*** Opening of Extracted information ***
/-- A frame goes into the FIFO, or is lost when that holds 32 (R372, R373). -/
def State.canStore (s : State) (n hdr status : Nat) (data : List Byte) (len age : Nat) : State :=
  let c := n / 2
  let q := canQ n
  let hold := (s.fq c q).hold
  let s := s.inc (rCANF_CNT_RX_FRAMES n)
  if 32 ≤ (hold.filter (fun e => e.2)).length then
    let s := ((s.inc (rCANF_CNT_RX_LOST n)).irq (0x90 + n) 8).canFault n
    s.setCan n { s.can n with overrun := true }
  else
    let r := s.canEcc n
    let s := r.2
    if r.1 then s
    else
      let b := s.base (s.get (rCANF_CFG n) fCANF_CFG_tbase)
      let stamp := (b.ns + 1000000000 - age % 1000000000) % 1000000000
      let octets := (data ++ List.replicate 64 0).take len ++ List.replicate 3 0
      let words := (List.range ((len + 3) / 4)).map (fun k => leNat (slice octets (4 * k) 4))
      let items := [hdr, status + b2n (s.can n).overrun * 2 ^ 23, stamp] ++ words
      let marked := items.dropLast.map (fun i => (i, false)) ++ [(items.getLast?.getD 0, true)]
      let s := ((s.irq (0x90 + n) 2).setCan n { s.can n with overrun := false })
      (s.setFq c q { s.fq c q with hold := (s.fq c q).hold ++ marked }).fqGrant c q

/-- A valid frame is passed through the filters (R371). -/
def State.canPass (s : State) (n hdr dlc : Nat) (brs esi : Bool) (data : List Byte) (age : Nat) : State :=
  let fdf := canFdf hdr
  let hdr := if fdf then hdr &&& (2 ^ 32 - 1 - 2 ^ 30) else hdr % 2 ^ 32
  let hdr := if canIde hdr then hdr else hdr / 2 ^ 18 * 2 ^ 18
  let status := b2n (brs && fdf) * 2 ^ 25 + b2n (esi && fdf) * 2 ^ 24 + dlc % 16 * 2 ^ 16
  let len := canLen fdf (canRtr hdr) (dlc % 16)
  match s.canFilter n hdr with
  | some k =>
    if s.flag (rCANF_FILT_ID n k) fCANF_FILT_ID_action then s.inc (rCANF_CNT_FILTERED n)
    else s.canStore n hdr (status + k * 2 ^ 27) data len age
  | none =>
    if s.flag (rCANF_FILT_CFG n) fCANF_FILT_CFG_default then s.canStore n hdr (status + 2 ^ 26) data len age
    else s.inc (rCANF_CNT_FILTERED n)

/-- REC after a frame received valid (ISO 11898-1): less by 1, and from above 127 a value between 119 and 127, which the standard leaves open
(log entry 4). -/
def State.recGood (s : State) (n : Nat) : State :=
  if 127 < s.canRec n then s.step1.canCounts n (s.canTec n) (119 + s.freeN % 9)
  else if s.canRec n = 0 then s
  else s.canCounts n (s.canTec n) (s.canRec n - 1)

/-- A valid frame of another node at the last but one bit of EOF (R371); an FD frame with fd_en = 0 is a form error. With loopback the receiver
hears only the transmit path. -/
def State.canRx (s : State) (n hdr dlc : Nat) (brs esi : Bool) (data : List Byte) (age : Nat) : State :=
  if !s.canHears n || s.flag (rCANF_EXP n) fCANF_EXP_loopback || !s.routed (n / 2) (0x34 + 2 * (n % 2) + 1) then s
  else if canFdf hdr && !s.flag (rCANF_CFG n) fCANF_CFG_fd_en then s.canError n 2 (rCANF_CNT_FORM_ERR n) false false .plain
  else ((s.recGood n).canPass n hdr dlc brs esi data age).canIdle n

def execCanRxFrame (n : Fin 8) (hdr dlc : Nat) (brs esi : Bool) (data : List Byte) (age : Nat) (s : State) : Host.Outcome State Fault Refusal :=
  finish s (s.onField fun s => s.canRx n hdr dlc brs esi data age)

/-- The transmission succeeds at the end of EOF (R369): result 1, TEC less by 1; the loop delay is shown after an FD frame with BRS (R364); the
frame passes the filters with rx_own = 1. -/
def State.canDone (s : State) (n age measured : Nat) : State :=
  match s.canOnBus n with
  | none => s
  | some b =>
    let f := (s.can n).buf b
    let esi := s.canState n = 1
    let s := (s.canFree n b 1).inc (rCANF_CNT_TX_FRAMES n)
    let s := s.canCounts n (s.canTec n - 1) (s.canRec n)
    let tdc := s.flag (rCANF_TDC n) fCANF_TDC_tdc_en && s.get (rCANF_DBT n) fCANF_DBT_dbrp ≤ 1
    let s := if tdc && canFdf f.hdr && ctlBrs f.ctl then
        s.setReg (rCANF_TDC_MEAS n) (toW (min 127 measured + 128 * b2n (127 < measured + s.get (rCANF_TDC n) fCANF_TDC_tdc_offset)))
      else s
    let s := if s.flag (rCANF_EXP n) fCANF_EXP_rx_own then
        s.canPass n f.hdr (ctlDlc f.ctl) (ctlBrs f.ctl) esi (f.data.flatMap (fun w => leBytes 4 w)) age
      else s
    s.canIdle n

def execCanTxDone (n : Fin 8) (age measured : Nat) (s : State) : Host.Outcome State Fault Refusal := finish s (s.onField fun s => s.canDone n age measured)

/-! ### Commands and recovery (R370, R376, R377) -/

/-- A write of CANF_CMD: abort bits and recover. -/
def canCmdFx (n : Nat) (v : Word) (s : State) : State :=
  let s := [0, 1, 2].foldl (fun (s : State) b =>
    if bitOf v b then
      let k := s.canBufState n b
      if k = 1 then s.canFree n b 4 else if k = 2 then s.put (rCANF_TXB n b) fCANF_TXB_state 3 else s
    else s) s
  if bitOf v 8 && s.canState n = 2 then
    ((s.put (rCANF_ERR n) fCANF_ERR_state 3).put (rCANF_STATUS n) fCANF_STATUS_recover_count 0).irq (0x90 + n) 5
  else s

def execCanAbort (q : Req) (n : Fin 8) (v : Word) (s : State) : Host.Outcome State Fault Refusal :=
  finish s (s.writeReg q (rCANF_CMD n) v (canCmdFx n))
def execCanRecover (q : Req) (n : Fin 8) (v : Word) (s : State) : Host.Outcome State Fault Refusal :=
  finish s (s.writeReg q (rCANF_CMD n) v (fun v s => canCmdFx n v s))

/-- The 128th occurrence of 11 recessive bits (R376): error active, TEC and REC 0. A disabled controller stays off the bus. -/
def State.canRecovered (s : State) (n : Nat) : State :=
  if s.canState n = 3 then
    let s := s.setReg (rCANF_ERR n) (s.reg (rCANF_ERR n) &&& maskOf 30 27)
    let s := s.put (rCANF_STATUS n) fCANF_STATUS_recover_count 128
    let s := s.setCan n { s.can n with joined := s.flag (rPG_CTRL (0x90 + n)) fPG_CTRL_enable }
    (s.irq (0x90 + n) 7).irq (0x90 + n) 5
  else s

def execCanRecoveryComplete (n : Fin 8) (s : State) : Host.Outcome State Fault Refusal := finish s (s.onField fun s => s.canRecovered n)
*** Close of Extracted information ***
*** Opening of Extracted information ***
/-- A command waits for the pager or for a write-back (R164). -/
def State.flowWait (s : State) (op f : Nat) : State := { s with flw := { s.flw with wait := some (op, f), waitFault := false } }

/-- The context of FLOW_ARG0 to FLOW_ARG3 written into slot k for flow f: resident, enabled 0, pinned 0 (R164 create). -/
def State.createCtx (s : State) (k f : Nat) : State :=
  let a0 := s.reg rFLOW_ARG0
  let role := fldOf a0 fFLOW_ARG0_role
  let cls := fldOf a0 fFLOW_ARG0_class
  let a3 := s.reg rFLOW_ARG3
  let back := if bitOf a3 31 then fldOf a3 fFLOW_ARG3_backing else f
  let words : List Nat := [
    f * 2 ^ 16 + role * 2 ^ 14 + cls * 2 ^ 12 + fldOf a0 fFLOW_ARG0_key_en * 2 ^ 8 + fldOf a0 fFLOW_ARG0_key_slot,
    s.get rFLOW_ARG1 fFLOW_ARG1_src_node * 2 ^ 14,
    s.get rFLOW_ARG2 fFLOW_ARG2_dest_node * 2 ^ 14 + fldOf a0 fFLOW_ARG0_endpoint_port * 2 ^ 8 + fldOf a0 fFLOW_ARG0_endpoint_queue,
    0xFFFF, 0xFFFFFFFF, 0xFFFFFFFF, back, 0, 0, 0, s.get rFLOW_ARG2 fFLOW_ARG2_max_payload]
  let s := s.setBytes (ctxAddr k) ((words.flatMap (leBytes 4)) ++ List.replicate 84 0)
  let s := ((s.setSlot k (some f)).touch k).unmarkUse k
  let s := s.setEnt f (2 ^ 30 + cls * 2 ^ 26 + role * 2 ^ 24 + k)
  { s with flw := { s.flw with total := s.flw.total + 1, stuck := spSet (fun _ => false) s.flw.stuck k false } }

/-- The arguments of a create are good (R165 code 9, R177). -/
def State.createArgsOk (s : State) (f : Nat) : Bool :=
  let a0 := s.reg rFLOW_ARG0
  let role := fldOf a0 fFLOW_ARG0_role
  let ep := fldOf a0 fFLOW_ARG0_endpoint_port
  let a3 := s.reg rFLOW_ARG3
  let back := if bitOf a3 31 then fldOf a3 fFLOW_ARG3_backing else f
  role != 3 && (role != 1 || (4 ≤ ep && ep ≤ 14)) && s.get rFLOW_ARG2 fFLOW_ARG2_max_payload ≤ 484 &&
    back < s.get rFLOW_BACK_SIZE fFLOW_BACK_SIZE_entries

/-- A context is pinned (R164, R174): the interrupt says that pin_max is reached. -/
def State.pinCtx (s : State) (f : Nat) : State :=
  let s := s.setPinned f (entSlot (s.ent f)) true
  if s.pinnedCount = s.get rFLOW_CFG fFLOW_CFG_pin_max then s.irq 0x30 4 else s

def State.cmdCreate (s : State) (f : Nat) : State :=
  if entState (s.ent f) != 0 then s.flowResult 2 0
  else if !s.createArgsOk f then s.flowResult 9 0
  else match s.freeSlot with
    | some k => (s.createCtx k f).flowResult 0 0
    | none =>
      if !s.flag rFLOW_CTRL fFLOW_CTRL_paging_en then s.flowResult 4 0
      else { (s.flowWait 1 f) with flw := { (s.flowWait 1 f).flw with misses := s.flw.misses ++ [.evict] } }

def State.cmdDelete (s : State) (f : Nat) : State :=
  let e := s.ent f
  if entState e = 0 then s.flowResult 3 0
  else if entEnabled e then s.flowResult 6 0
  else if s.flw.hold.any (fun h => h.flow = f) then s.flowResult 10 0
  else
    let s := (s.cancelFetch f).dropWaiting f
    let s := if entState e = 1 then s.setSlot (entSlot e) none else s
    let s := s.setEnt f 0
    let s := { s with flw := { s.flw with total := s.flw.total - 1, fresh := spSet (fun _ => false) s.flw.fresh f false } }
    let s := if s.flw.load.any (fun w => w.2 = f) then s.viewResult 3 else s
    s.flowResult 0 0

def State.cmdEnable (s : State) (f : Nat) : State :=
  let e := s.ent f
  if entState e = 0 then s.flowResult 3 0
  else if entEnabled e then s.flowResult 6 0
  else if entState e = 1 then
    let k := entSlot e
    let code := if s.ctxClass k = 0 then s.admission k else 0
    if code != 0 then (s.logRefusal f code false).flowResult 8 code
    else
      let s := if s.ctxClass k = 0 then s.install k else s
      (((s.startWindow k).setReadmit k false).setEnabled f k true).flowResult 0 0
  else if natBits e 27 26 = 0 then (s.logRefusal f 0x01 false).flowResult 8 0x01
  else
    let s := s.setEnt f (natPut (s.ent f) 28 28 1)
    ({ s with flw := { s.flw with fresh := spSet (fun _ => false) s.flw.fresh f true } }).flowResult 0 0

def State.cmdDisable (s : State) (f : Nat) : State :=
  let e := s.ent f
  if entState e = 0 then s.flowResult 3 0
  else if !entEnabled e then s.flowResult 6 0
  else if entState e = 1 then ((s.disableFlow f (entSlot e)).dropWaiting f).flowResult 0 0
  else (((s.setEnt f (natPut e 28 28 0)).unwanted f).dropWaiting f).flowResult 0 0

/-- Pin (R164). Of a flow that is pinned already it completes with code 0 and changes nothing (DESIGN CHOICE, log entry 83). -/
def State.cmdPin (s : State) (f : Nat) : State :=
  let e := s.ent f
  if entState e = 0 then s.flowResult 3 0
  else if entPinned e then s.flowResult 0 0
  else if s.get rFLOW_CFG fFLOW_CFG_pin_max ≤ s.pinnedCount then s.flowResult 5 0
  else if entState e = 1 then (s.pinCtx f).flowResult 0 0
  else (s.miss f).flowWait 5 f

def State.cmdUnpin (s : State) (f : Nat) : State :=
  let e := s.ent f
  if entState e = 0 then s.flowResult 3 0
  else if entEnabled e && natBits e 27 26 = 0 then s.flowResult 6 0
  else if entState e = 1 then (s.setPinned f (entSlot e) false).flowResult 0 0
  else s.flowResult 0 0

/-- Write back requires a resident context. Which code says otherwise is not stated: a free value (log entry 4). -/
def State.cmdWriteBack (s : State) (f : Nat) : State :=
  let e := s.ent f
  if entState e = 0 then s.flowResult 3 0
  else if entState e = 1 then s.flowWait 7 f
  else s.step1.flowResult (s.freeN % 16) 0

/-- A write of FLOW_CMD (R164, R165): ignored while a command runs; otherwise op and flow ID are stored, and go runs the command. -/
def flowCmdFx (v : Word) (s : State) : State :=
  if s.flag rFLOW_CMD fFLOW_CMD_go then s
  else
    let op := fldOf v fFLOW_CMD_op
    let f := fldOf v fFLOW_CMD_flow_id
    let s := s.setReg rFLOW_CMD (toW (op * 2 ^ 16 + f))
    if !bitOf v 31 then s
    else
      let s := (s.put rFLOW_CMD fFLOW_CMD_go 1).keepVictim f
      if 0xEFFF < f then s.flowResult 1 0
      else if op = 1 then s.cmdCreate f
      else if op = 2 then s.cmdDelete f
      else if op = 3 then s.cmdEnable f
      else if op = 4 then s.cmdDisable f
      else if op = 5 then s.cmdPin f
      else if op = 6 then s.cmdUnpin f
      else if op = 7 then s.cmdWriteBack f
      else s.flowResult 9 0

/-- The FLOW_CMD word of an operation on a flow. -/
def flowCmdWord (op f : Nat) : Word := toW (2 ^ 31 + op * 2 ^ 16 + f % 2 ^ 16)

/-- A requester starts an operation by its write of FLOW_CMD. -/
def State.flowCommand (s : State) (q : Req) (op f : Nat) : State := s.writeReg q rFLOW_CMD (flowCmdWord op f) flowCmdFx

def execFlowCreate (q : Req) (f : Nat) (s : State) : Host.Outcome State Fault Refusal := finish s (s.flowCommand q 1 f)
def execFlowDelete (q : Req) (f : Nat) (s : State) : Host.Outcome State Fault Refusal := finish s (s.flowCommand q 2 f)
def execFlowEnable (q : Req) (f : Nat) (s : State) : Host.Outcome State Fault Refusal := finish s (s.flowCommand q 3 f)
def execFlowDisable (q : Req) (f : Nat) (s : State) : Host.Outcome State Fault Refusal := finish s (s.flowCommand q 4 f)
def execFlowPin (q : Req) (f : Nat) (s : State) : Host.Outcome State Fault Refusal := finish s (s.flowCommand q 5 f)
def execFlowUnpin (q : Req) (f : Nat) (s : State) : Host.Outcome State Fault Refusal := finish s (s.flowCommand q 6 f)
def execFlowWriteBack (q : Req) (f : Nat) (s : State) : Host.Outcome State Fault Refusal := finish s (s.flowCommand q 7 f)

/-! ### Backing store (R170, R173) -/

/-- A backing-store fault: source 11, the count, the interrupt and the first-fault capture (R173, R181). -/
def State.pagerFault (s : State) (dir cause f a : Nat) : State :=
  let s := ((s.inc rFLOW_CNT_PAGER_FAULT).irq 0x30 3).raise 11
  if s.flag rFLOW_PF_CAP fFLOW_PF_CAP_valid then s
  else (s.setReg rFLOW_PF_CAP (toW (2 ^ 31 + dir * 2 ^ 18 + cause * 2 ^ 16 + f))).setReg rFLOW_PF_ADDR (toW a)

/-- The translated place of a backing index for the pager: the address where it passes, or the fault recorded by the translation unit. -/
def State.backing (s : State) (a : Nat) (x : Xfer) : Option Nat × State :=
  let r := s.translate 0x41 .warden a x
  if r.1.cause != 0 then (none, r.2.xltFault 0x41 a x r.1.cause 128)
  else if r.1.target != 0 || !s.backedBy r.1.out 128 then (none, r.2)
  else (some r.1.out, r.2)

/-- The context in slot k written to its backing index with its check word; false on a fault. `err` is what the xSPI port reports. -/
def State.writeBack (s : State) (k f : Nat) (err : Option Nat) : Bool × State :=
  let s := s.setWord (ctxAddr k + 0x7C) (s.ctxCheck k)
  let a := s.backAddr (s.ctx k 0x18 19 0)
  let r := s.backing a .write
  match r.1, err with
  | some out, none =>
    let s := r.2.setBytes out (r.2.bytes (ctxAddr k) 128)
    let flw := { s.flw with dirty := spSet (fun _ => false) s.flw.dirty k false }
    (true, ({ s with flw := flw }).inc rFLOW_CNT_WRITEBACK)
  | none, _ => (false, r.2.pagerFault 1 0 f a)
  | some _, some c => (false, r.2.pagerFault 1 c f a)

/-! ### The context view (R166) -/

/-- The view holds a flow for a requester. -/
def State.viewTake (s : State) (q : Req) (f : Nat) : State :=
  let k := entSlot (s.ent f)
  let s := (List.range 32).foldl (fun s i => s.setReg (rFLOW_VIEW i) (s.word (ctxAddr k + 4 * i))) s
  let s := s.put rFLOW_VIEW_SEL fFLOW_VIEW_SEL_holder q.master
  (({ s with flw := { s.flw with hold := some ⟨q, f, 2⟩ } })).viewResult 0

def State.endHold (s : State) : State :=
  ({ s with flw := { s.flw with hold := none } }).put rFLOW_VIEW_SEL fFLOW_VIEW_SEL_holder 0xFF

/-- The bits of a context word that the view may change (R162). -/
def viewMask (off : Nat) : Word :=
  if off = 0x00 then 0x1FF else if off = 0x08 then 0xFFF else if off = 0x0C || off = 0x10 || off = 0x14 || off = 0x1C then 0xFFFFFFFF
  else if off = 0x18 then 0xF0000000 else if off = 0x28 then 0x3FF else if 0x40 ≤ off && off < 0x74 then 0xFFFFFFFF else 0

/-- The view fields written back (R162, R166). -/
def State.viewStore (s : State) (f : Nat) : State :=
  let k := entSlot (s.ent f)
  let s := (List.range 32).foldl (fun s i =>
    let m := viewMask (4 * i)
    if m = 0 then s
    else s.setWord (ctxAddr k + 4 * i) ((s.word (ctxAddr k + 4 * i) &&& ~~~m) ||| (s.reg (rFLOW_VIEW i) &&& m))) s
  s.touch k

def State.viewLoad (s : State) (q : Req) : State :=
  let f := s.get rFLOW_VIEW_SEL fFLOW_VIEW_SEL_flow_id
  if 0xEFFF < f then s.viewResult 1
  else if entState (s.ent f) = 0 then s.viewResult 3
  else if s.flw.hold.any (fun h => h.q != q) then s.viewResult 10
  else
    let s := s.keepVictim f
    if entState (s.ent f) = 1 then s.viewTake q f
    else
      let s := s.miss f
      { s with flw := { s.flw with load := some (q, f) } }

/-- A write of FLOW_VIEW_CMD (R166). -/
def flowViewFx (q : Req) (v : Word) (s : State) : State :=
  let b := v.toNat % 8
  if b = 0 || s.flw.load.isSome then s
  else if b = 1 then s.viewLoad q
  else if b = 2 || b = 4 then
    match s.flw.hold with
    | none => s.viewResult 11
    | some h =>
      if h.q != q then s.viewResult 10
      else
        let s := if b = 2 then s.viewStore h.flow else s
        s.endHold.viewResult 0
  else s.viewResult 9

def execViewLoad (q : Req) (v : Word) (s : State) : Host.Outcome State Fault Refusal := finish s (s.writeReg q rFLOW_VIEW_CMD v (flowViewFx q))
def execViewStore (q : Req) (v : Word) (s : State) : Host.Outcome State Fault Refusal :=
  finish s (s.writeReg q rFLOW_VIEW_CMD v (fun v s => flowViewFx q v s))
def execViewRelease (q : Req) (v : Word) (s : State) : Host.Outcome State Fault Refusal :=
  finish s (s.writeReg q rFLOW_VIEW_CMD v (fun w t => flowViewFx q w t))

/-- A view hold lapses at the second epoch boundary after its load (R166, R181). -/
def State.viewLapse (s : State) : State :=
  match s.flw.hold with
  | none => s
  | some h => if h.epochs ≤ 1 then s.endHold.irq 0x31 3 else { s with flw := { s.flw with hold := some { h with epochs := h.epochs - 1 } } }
*** Close of Extracted information ***
*** Opening of Extracted information ***
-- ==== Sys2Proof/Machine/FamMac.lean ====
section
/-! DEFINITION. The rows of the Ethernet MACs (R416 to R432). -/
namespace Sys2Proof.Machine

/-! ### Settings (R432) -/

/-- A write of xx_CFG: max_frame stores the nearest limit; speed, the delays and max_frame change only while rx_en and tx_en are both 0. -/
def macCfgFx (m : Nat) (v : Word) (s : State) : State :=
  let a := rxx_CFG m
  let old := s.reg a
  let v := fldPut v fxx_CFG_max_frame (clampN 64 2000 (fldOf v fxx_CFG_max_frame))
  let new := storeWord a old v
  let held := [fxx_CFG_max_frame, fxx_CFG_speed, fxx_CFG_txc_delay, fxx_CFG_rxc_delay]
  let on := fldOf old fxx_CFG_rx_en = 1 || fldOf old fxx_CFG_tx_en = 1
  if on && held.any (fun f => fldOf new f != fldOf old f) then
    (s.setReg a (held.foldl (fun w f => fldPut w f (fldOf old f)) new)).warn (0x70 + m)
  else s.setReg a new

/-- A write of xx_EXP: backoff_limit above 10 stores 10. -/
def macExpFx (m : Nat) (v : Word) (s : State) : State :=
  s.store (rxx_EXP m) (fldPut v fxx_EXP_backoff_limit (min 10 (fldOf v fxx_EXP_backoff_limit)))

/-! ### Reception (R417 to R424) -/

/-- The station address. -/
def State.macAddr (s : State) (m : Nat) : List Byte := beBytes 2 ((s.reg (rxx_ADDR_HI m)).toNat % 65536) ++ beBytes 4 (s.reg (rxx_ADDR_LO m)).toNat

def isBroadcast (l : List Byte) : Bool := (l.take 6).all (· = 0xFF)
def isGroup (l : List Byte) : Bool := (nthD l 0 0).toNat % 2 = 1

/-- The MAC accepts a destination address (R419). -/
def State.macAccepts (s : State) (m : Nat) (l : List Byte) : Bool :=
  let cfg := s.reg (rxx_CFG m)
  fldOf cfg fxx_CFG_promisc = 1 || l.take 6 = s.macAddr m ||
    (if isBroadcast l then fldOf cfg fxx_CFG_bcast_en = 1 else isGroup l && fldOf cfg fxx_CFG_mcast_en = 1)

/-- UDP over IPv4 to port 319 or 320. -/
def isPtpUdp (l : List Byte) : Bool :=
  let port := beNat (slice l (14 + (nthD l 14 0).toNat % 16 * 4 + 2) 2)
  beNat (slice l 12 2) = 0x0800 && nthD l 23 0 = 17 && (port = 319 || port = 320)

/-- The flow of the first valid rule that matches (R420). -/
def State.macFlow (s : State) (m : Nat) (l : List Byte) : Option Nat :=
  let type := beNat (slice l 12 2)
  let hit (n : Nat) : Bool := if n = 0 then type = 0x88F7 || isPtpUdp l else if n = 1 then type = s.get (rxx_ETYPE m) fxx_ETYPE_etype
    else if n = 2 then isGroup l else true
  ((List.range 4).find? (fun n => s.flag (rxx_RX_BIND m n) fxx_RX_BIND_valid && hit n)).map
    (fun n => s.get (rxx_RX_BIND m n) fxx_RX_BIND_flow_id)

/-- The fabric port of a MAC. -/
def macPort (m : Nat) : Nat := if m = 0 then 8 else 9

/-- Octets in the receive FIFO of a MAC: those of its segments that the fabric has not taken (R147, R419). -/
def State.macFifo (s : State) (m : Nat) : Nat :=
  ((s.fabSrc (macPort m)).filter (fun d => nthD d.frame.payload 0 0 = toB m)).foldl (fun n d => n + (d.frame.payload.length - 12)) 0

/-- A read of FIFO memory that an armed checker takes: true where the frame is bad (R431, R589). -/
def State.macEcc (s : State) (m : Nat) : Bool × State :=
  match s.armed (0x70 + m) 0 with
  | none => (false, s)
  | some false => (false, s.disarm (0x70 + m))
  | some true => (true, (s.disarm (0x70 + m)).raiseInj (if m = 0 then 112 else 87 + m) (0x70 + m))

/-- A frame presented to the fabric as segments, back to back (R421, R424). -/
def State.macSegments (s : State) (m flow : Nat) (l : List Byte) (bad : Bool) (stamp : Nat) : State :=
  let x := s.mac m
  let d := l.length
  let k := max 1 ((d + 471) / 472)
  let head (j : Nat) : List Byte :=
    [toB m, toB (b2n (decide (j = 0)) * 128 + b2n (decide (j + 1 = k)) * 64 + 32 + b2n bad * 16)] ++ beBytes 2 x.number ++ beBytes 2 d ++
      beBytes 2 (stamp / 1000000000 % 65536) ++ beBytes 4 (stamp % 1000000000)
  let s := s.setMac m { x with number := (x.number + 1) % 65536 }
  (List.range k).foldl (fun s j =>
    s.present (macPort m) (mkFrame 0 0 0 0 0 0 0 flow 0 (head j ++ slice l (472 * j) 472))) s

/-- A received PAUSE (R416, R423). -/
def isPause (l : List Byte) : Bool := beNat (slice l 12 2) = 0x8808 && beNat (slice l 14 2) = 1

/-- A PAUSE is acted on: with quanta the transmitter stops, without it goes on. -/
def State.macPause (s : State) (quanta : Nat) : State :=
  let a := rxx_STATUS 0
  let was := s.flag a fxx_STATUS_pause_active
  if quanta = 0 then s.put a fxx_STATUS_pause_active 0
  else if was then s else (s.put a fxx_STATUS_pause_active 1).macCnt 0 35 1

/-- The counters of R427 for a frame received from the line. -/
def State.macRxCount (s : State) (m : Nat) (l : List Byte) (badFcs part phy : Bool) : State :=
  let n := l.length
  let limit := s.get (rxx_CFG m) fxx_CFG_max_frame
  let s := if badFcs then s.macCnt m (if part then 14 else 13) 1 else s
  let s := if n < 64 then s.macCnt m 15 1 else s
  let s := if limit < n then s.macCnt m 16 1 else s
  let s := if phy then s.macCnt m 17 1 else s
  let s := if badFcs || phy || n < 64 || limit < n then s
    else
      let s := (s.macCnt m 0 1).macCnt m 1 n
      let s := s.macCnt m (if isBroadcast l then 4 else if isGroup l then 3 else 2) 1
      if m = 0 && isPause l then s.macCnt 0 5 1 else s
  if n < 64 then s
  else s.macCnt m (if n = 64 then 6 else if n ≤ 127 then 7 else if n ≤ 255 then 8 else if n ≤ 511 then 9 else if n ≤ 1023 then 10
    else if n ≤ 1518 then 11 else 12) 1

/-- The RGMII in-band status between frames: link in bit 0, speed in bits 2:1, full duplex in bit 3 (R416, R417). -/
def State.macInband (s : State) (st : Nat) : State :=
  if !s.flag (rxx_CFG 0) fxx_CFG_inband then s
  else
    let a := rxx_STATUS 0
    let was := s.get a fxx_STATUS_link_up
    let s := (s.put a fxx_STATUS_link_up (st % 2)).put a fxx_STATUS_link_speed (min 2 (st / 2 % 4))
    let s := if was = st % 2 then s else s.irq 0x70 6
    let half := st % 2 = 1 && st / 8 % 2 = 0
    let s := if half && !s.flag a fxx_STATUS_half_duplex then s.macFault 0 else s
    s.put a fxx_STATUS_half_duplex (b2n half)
*** Close of Extracted information ***
▸ What is being asked
Above are the records; from them, give again exactly the lines from the one containing "else (s.miss f).flowWait 5 f" to the one containing "else s.flowResult 0 0", both lines included, and nothing more.

▸ Answer section
  else (s.miss f).flowWait 5 f

def State.cmdUnpin (s : State) (f : Nat) : State :=
  let e := s.ent f
  if entState e = 0 then s.flowResult 3 0
  else if entEnabled e && natBits e 27 26 = 0 then s.flowResult 6 0
  else if entState e = 1 then (s.setPinned f (entSlot e) false).flowResult 0 0
  else s.flowResult 0 0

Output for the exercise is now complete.